(Stored data entries)
-- ==== Sys2Proof/Safety.lean ====
section
/-! DEFINITION. What counts as a sound state and a safe run: the invariant that every step keeps, the parts of the state that a frame
speaks of, and runs without a fault. -/

namespace Sys2Proof.Machine

/-- The register file is canonical: every listed value fits its field, differs from the field's reset value, and is listed once. -/
def RegsOk (l : List RegCell) : Prop :=
  (∀ x ∈ l, x.val < 2 ^ x.fld.info.width ∧ x.val ≠ resetOf x.fld x.inst) ∧ l.Pairwise fun x y => ¬ (x.fld = y.fld ∧ x.inst = y.inst)

/-- The error queue holds at most 256 reports, at most 240 of them of classes other than U, and the X register at most 4 (R329, R330);
the reports that wait in their units are of class U. -/
def LogOk (l : Logbook) : Prop :=
  l.queue.length ≤ 256 ∧ State.sharedUsed l.queue ≤ 240 ∧ l.xreg.length ≤ 4 ∧ ∀ r ∈ l.upend, r.code / 4096 = 4

/-- The invariant of the block: memories and register file in canonical form, the error queue within its bounds. -/
structure Good (s : State) : Prop where
  hbm : Memory.wf s.hbm = true
  plate : Memory.wf s.plate = true
  raw : Memory.wf s.raw = true
  regs : RegsOk s.regs
  log : LogOk s.log

/-- The parts of the state that a command's frame speaks of: a register block of R438, the status words, and each field of State beside
the queue, the clock, the device's constants and what the last command returned. -/
inductive Part
  | reg (b : Block)
  | status
  | shadow | rdLatch | wrHold | heldLive | insts | hbm | plate | raw | cfg | pic | chr | tri | light | hel | dp | mem | trn | eph | alm | log | arc | pwr | host | chn | par | obs | heldPermit | stopped | retries
  deriving DecidableEq, Repr

/-- The part a register field belongs to. -/
@[reducible] def Fld.part : Fld → Part
  | .glb _ => .reg .glb
  | .eph _ => .reg .eph
  | .pwr _ => .reg .pwr
  | .alm _ => .reg .alm
  | .log _ => .reg .log
  | .pci _ => .reg .pci
  | .dpr _ => .reg .dpr
  | .arc _ => .reg .arc
  | .chn _ => .reg .chn
  | .par _ => .reg .par
  | .frs _ => .reg .frs
  | .hbm _ => .reg .hbm
  | .pix _ => .reg .pix
  | .chr _ => .reg .chr
  | .tri _ => .reg .tri
  | .lsr _ => .reg .lsr
  | .hel _ => .reg .hel
  | .pln _ => .reg .pln
  | .geo _ => .reg .geo
  | .plt _ => .reg .plt
  | .trn _ => .reg .trn
  | .obs _ => .reg .obs
  | .st _ _ => .status

/-- Two states agree on a part; on registers, by what they read. -/
def SameOn (p : Part) (s t : State) : Prop :=
  match p with
  | .reg b => ∀ f i, f.part = .reg b → t.rd f i = s.rd f i
  | .status => ∀ f i, f.part = .status → t.rd f i = s.rd f i
  | .shadow => t.shadow = s.shadow
  | .rdLatch => t.rdLatch = s.rdLatch
  | .wrHold => t.wrHold = s.wrHold
  | .heldLive => t.heldLive = s.heldLive
  | .insts => t.insts = s.insts
  | .hbm => t.hbm = s.hbm
  | .plate => t.plate = s.plate
  | .raw => t.raw = s.raw
  | .cfg => t.cfg = s.cfg
  | .pic => t.pic = s.pic
  | .chr => t.chr = s.chr
  | .tri => t.tri = s.tri
  | .light => t.light = s.light
  | .hel => t.hel = s.hel
  | .dp => t.dp = s.dp
  | .mem => t.mem = s.mem
  | .trn => t.trn = s.trn
  | .eph => t.eph = s.eph
  | .alm => t.alm = s.alm
  | .log => t.log = s.log
  | .arc => t.arc = s.arc
  | .pwr => t.pwr = s.pwr
  | .host => t.host = s.host
  | .chn => t.chn = s.chn
  | .par => t.par = s.par
  | .obs => t.obs = s.obs
  | .heldPermit => t.heldPermit = s.heldPermit
  | .stopped => t.stopped = s.stopped
  | .retries => t.retries = s.retries

/-- Every LEN of a cluster is low. -/
def State.lensAllLow (s : State) (c : Fin 4) : Prop := ∀ k : Fin 6, s.light[c].chans[k].len = false

/-- A step that ends in a next state. -/
def Runs (s t : State) : Prop := step s = .next t

/-- A step neither faults nor is refused. -/
def SafeStep (s : State) : Prop := ∃ t, Runs s t

end Sys2Proof.Machine
end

* _TASK TO COMPLETE_
Whenever a line above has the word "heldLive" in it, copy that line.

* _SOLVED PROBLEM_
  | shadow | rdLatch | wrHold | heldLive | insts | hbm | plate | raw | cfg | pic | chr | tri | light | hel | dp | mem | trn | eph | alm | log | arc | pwr | host | chn | par | obs | heldPermit | stopped | retries
  | .heldLive => t.heldLive = s.heldLive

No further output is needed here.